Tell me what ya think

Deb


----------



## wheezie (Aug 4, 2006)

thats pretty sweet


----------



## texpitbull2 (Aug 13, 2007)

niceeeeeeeeeeeeeeeeeeeeee. so when do I start my learning under him LOL?


----------



## HenRoc N FelBel (Jan 2, 2008)

Nice. Ive got a few myself and was actually considering getting a portrait of my dog on my upper inner arm, just something small. Is that one of your own dogs or is it just a dog in general.


----------



## geisthexe (Jan 18, 2007)

HenRoc N FelBel said:


> Nice. Ive got a few myself and was actually considering getting a portrait of my dog on my upper inner arm, just something small. Is that one of your own dogs or is it just a dog in general.


Tommy

It is my dog Pepper (staffie bull terrier) I also have on my other arm one of my Presa's. if you look in the past threads in pictures or lounge you will see previous photos of my tattoos when we first started.

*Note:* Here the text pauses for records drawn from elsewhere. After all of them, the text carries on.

/-- One in flight takes its place once no older read, adopt or publication of its group is in flight, and for a publication no store that has not entered
co(x) (R220, R221). -/
def OrderTakesPlace : Prop := ∀ (s : State) id o pub adp, s.op? id = some o → o.kind = .order pub adp →
  let before := ∃ p ∈ s.ops, p.team = o.team ∧ p.grp = o.grp ∧ p.id < o.id
    ∧ (p.kind.reads = true ∨ p.kind.isOrder = true ∨ pub ≠ none ∧ p.kind = .store ∧ p.chk = false)
  let a := match pub with | some sc => s.publishAt o.team o.grp sc .plain o.id | none => s
  let b := match adp with | some sc => a.adoptAt o.team o.grp sc [] o.id | none => a
  (before → s.orderDone id = none) ∧ (¬ before → s.orderDone id = some (b.endOp o))

/-! ## Barrier objects (R244-R246) -/

/-- The object stands in team memory. -/
def barPlaced (x : Ctx) (a : Src) : Prop := x.rdU 1 .zx a % 2 ^ 31 % 16 = 0 ∧ x.rdU 1 .zx a % 2 ^ 31 + 16 ≤ x.tm.tmemSize
/-- The older accesses of the group have their places, and the bytes named are known as a barrier object (R245; log 15). -/
def barKnown (x : Ctx) (a : Src) : State := x.inTeam x.synced fun tm => tm.nameBar (x.rdU 1 .zx a % 2 ^ 31)
/-- The object then. -/
def barNow (x : Ctx) (a : Src) : Bar := (x.teamIn (barKnown x a)).bar (x.rdU 1 .zx a % 2 ^ 31)
/-- STAT bit 0: the object is valid. -/
def barValid (x : Ctx) (a : Src) : Prop := ((x.teamIn x.synced).bar (x.rdU 1 .zx a % 2 ^ 31)).stat % 2 = 1
/-- The phase's parity differs from the one awaited. -/
def barPassed (x : Ctx) (a : Src) : Prop := (barNow x a).phase % 2 ≠ x.rdU 1 .zx a / 2 ^ 31 % 2
def barPar (x : Ctx) (a : Src) : Bool := x.rdU 1 .zx a / 2 ^ 31 % 2 == 1
def barObs (x : Ctx) (sc : Scope) (a : Src) : State := (barKnown x a).observe x.cur.team x.cur.grp sc (x.rdU 1 .zx a % 2 ^ 31)
def Work.when (w : Work) (p : Prop) : Work := { w with ok := p }

def barWorks (x : Ctx) : Instr → List Work
  | .barInit _ a b =>
    let t := x.rdU 1 .zx a % 2 ^ 31
    [{ ok := barPlaced x a ∧ 1 ≤ x.rdU 1 .zx b ∧ x.rdU 1 .zx b ≤ 65535
       s := x.inTeam x.synced fun tm =>
         { (tm.setBar t { phase := 0, init := x.rdU 1 .zx b, left := x.rdU 1 .zx b, bytes := 0, stat := 1 }) with
           bars := (t :: tm.bars).eraseDups, barPubs := tm.barPubs.filter (fun p => p.1 != t), barStores := tm.barStores.filter fun p => p.1 != t } }]
  | .barArrive _ sc a =>
    let t := x.rdU 1 .zx a % 2 ^ 31
    let b := (barKnown x a).publish x.cur.team x.cur.grp sc (.barrier x.cur.team t (barNow x a).phase)
    let r := arriveLanes t (b.pubs.length - 1) (x.teamIn b) (laneList x.e)
    -- no lane finds every arrival of the phase made
    [{ ok := barPlaced x a ∧ barValid x a ∧ r.2 = 0#32, s := b.setTeam x.cur.team r.1 }]
  | .barExpect _ a b =>
    let n := (barNow x a).bytes + x.rdU 1 .zx b
    [{ ok := barPlaced x a ∧ barValid x a ∧ -2 ^ 31 ≤ n ∧ n < 2 ^ 31
       s := x.inTeam (barKnown x a) fun tm => tm.setBar (x.rdU 1 .zx a % 2 ^ 31) ({ barNow x a with bytes := n } : Bar).settle }]
  | .barWait _ sc a =>
    [{ ok := barPlaced x a ∧ barValid x a ∧ barPassed x a, s := barObs x sc a },
     (x.held (barKnown x a) (.barWait (x.rdU 1 .zx a % 2 ^ 31) (barPar x a) sc)).when (barPlaced x a ∧ barValid x a ∧ ¬barPassed x a)]
  | .barTest _ sc p a =>
    [{ ok := barPlaced x a ∧ barValid x a ∧ barPassed x a, eff := { p := [(p, fun _ => true)] }, s := barObs x sc a },
     { ok := barPlaced x a ∧ barValid x a ∧ ¬barPassed x a, eff := { p := [(p, fun _ => false)] }, s := barKnown x a }]
  | _ => []
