-- ==== Sys2Proof/Safety/Places.lean ====
section
/-!
DEFINITION. When each row of a ring, a slice, the host link, power and the fabric takes place, and the state it leaves (spec/18, 19, 20); the
values that writes from outside leave in registers (spec/03, 06, 08, 12, 17, 19, 20).
-/
namespace Sys2Proof.Machine

/-! ## Commands (R432, R433, R435-R441, R470, R472) -/

/-- A command of a type at the head of a ring: it waits for the earlier ones where its trailer says so; a reserved value refuses it. -/
def ringTurn (s : State) (sl type : Nat) (used : List (Nat × Nat)) (f : Nat → Nat → List Turn) : List Turn :=
  match s.headSlot sl with
  | some (n, v) =>
    let due := cmdType v = type ∧ (cmdSerial v = true → s.cmds.get sl = [])
    { ok := due ∧ cmdForm v used = false, s := s.refuseCmd sl n v 0x40000002 }
      :: (f n v).map fun r => { r with ok := due ∧ cmdForm v used = true ∧ r.ok }
  | none => []

/-- WRITE32 and WAIT32 name an aligned word of an ASID's range. -/
def wordNamed (s : State) (sl v : Nat) : Prop :=
  recFld v 0 8 % 4 = 0 ∧ recFld v 0 8 < 2 ^ 58 ∧ ∃ k, s.asTable sl (s.cpDie sl) (recFld v 12 2) = .ok k

def ringTurns (s : State) : Instr → List Turn
  | .launchCmd sl => ringTurn s sl 1 [(0, 66)] fun n v =>
    let qid := recFld v 64 2
    let r := s.append sl (if qid < 4096 then some qid else none) (recFld v 0 64)
    let tail := ((s.queue? sl qid).map (·.tail)).getD 0
    let s1 := match r.1.queue? sl qid with
      | some q => { r.1 with queues := r.1.queues.put (queueKey sl qid) { q with launches := q.launches ++ [(tail, n)] } }
      | none => r.1
    -- it waits while the queue is full; a write that cannot be made, an entry that cannot stand; else it starts
    [{ ok := r.2 = 0x80000004, s := r.1.refuseCmd sl n v 0x40000004 },
     { ok := r.2 ≠ 0x80000001 ∧ r.2 ≠ 0x80000004 ∧ 2 ^ 31 ≤ r.2, s := r.1.doneCmd sl n v r.2 },
     { ok := r.2 < 2 ^ 31, s := s1.startCmd sl n v r.2 }]
  | .write32 sl => ringTurn s sl 2 [(0, 14)] fun n v =>
    let s1 := s.startCmd sl n v 0x40000000
    { ok := ¬ wordNamed s sl v, s := s.refuseCmd sl n v 0x40000002 }
      :: match s1.vwrite (devSpace sl (s1.cpDie sl) (recFld v 12 2)) (cpAgent sl) (recFld v 0 8) (recFld v 8 4) 4 with
        | .ok s2 => [{ ok := wordNamed s sl v, s := (s2.putResult sl n 0).completeCmd sl n }]
        | .error _ => [{ ok := wordNamed s sl v, s := ((s1.putResult sl n 0x40000004).countBad sl n).completeCmd sl n }]
  | .wait32 sl => ringTurn s sl 3 [(0, 15)] fun n v =>
    let s1 := s.startCmd sl n v 0x40000000
    match condOf (recFld v 14 1) with
    | none => [{ ok := True, s := s.refuseCmd sl n v 0x40000002 }]
    | some c =>
      [{ ok := ¬ wordNamed s sl v, s := s.refuseCmd sl n v 0x40000002 },
       { ok := wordNamed s sl v
         s := { s1 with cmds := s1.cmds.set sl ((s1.cmds.get sl).map fun k =>
           if k.n = n then { k with wait := some (recFld v 0 8, recFld v 12 2, recFld v 8 4, c) } else k) } }]
  | .wait32Satisfied sl n => match (s.cmds.get sl).find? fun c => c.n == n with
    | some c => match c.wait with
      | some (va, asid, val, cond) => match s.vread (devSpace sl c.die asid) va 4 with
        | .ok w =>
          -- the word is read, and an adopt at `.dom` follows it (R433)
          let pas := (List.range 4).filterMap fun k => (s.teamXlat (devSpace sl c.die asid) needR (va + k)).toOption
          [{ ok := s.halted sl = false ∧ waitCond cond w val = true
             s := (((s.cpSees sl (pas.map fun pa => (pa, s.lastSeq pa))).cpAdopt sl c.die .dom).putResult sl n 0).completeCmd sl n }]
        | .error _ => [{ ok := s.halted sl = false, s := ((s.putResult sl n 0x40000004).countBad sl n).completeCmd sl n }]
      | none => []
    | none => []
  | .nopCmd sl =>
    ringTurn s sl 4 [] (fun n v => [{ ok := True, s := s.doneCmd sl n v 0 }])
    ++ match s.headSlot sl with
      -- a type that the ring does not have
      | some (n, v) => [{ ok := cmdType v ∉ [1, 2, 3, 4] ∧ (sl = 192 → cmdType v < 0x10 ∨ 0x17 < cmdType v) ∧ (cmdSerial v = true → s.cmds.get sl = [])
                          s := s.refuseCmd sl n v 0x40000001 }]
      | none => []
  | .bindQueue => ringTurn s 192 0x10 [(0, 6), (8, 22), (32, 12)] fun n v =>
    let sl := recFld v 0 1
    let qid := recFld v 2 2
    let restore := (recFld v 1 1).testBit 0
    let busy := ∃ q, s.queue? sl qid = some q ∧ (s.queueRuns sl qid = true ∨ restore = false ∧ q.head ≠ q.tail)
    let q0 : Queue := {
      hdr := recFld v 8 8, ring := recFld v 16 8, size := recFld v 24 4, cls := recFld v 28 1, die := recFld v 29 1, asid := recFld v 4 2
      waitTh := if (recFld v 1 1).testBit 1 then 20000 else recFld v 32 4
      head := if restore then recFld v 36 4 else 0, tail := if restore then recFld v 40 4 else 0
      launches := if restore then ((s.queue? sl qid).map (·.launches)).getD [] else [] }
    let q := { q0 with appended := List.replicate ((q0.tail + 2 ^ 32 - q0.head) % 2 ^ 32) (s.dieCount q0.die) }
    let s1 := s.setQueue sl qid q
    let ag := schedAgent sl q.die
    -- the header: the ring's place and size, then TAIL, HEAD, class, die, queue number and wait threshold
    let s2 := s1.vwriteOr (q.space sl) ag q.hdr (q.ring + 2 ^ 64 * q.size) 12
    let s3 := s2.vwriteOr (q.space sl) ag (q.hdr + 16)
      (q.tail + 2 ^ 32 * q.head + 2 ^ 64 * q.cls + 2 ^ 72 * q.die + 2 ^ 80 * qid + 2 ^ 96 * q.waitTh) 16
    [{ ok := s.bindOk v = false, s := s.refuseCmd 192 n v 0x40000002 },
     { ok := s.bindOk v = true ∧ busy, s := s.doneCmd 192 n v 0x40000003 },
     { ok := s.bindOk v = true ∧ ¬ busy, s := (s3.publishAs (fwPlace sl q.die) ag .slc .plain (s3.storesOf ag)).doneCmd 192 n v 0 }]
  | .unbindQueue => ringTurn s 192 0x11 [(0, 1), (2, 2)] fun n v =>
    let sl := recFld v 0 1
    let qid := recFld v 2 2
    let named := sl ≤ 192 ∧ qid < 4096
    { ok := ¬ named, s := s.refuseCmd 192 n v 0x40000002 } :: { ok := named ∧ s.queueRuns sl qid = true, s := s.doneCmd 192 n v 0x40000003 }
      :: match s.queue? sl qid with
        | some q => [{ ok := named ∧ s.queueRuns sl qid = false
                       s := (({ s with queues := s.queues.erase (queueKey sl qid) } : State).pqtStore sl qid q false).doneCmd 192 n v 0 }]
        | none => [{ ok := named ∧ s.queueRuns sl qid = false, s := s.doneCmd 192 n v 0 }]
  | .reshape => ringTurn s 192 0x12 [(0, 1), (8, 88)] fun n v =>
    let sl := recFld v 0 1
    let new : SliceSt := { pairs := bitList (recFld v 8 24) 192, chans := bitList (recFld v 32 24) 192, encs := bitList (recFld v 56 24) 192 }
    let old := (s.slices.get sl).chans
    -- the channels that are taken away, and those that are added: nothing checked or admitted is still to be performed there
    let moved := (old.filter fun c => !new.chans.contains c) ++ new.chans.filter fun c => !old.contains c
    let clear := (∀ o ∈ s.ops, o.usesChan moved = false) ∧ ∀ r ∈ s.requests, r.adm = true → r.addr % 256 = 0 → r.addr / 2 ^ 30 ∉ moved
    [{ ok := clear ∧ s.reshapeOk sl v new = true, s := (s.reshapeTo sl v new).doneCmd 192 n v 0 },
     { ok := clear ∧ s.reshapeOk sl v new = false, s := s.refuseCmd 192 n v 0x40000002 }]
  | .lease => ringTurn s 192 0x13 [(0, 4), (8, 8)] fun n v =>
    let a := recFld v 0 2
    let b := recFld v 2 2
    let good := a < 384 ∧ b < 384 ∧ a / 8 = b / 8 ∧ ∃ p q, s.ownerOf a = some p ∧ s.ownerOf b = some q ∧ p ≠ q
    let taken := ∃ l ∈ s.leases, l.lender ∈ [a, b] ∨ l.borrower ∈ [a, b]
    let l : Lease := { lender := a, borrower := b, start := s.dieCount (a / 96), term := recFld v 8 8 }
    -- the lender's matrix lines are written back (R291)
    let s1 := ((s.flushMatrix (coreIdOf a)).setLeaseReg a (256 * (b % 8) + 2)).setLeaseReg b (256 * (a % 8) + 1)
    [{ ok := ¬ good, s := s.refuseCmd 192 n v 0x40000002 },
     { ok := good ∧ taken, s := s.doneCmd 192 n v 0x40000003 },
     { ok := good ∧ ¬ taken ∧ s.engineBusy a = false, s := ({ s1.signalOwners l with leases := s1.leases ++ [l] } : State).doneCmd 192 n v 0 }]
  | .leaseEnd => ringTurn s 192 0x14 [(0, 2)] fun n v =>
    match s.leases.find? fun l => l.lender == recFld v 0 2 with
    | some l => [{ ok := True, s := (s.endLease l).doneCmd 192 n v 0 }]
    | none => [{ ok := True, s := s.refuseCmd 192 n v 0x40000002 }]
  | .collgrp => ringTurn s 192 0x15 [(0, 1), (2, 14)] fun n v =>
    let sl := recFld v 0 1
    let grp := recFld v 2 2
    let nr := recFld v 4 2
    let die := s.cpDie 192
    let good := sl ≤ 192 ∧ grp < 4096 ∧ 0 < nr ∧ nr ≤ 256 ∧ ∃ k, s.asTable 192 die (recFld v 6 2) = .ok k
    match s.vread (devSpace 192 die (recFld v 6 2)) (recFld v 8 8) (2 * nr) with
    | .ok l =>
      [{ ok := good, s := ({ s with collgrps := s.collgrps.set (4096 * sl + grp) ((List.range nr).map fun k => recFld l (2 * k) 2) } : State).doneCmd 192 n v 0 },
       { ok := ¬ good, s := s.refuseCmd 192 n v 0x40000002 }]
    | .error _ => [{ ok := True, s := s.refuseCmd 192 n v 0x40000002 }]
  | .remap => ringTurn s 192 0x16 [(0, 24)] fun n v =>
    let base := recFld v 0 8
    let size := recFld v 8 8
    let new := recFld v 16 8
    let good := isDomain base = true ∧ isDomain new = true ∧ size % 2 ^ 14 = 0
    -- every other member of the domain has acknowledged
    { ok := ¬ good, s := s.refuseCmd 192 n v 0x40000002 } :: match (if s.hasPeers then s.remapAck else some true) with
      | some ack =>
        [{ ok := good ∧ (ack = false ∨ 64 ≤ s.fwd.length), s := ({ s with remapAck := none } : State).doneCmd 192 n v 0x40000003 },
         -- what is in flight follows the new entry
         { ok := good ∧ ack = true ∧ s.fwd.length < 64
           s := (let s1 : State := { s with remapAck := none, fwd := s.fwd ++ [(base, size, new)] }
             ({ s1 with ops := s1.ops.map s1.rehomeOp } : State).doneCmd 192 n v 0) }]
      | none => []
  | .unremap => ringTurn s 192 0x17 [(0, 8)] fun n v =>
    [{ ok := True, s := ({ s with fwd := s.fwd.filter fun f => f.1 != recFld v 0 8 } : State).doneCmd 192 n v 0 }]
  | _ => []
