-- ==== Sys2Proof/Laws/State.lean ====
section
/-!
SUPPORT. What each named update of the state leaves: one lemma for each field of State, of a group and of a state's record.
-/
namespace Sys2Proof.Machine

Thanks everyone for your kind words

Sean is doing an awsome job and I can not wait to enter some tattoo contest with them.

Nick 
I dont knw hun if you want to apprentice Sean you would have to move to VA and talk to him :hug:

Deb


----------



## litter mates (Jun 5, 2007)

deb, it's beautiful!!!! i love the colors. sean is a great artist!!!


----------



## bgblok68 (Jan 4, 2008)

Cool Looks Good


----------



## MY MIKADO (Apr 7, 2006)

Hey Deb that is one sweet looking tat!!!!


----------



## stephc (Jan 21, 2008)

Woooow.it looks really good...i like the colors..really nice art!


----------



## geisthexe (Jan 18, 2007)

Thank you all for you kind words 
I surely can not wait till it is done 
I am planning on attending a tattoo convention in Tampa Florida March 27 thru 30th 
So I am planning on entering it into the contest for best sleeve and most use of color 

I will be posting up the information regarding the convetion soon 
If anyone would like to come and meet up or get on Seans books to get work done. 

Thanks again 

Deb


----------



## sw_df27 (Feb 16, 2007)

sweeeeeeeeeeet I love tats but your braver than I am I only put them where people only see them If I want them too I'm fixing to get another on the back of my neck though don't know exactly what I'm gonna get yet but I hope to have it done by this summer.........(income tax time) lol I already have my lower back covered and my left ankle


----------



## Indigo Bully Connection (Dec 21, 2006)

geisthexe said:


> Thank you all for you kind words
> I surely can not wait till it is done
> I am planning on attending a tattoo convention in Tampa Florida March 27 thru 30th
> So I am planning on entering it into the contest for best sleeve and most use of color
> ...


Tampa is a 2.5 hour drive from me...well.. 2 hours if im the one drivin lol. I've never been to a tattoo convention...what all goes on? It sounds like an interesting little get away from the daily grind as well as a great opportunity to meet ya!


----------



## Insanelypitbulls (Mar 24, 2007)

sweet tattoo deb i love his work. congrats on finishing one side cant wait to see them in person again congrats.


----------



## geisthexe (Jan 18, 2007)

sw_df27 said:


> sweeeeeeeeeeet I love tats but your braver than I am I only put them where people only see them If I want them too I'm fixing to get another on the back of my neck though don't know exactly what I'm gonna get yet but I hope to have it done by this summer.........(income tax time) lol I already have my lower back covered and my left ankle


I use to think like you and just get them where if I wanted them to be seen then I would show them .. then I came to know that I LOVE THEM TO DAMN MUCH TO HIDE LOL 
So I get more but I fully understand not all can get them like I am

Best of luck on your new tattoo and please post when ya get it

Deb


----------



## geisthexe (Jan 18, 2007)

NEELA said:


> Tampa is a 2.5 hour drive from me...well.. 2 hours if im the one drivin lol. I've never been to a tattoo convention...what all goes on? It sounds like an interesting little get away from the daily grind as well as a great opportunity to meet ya!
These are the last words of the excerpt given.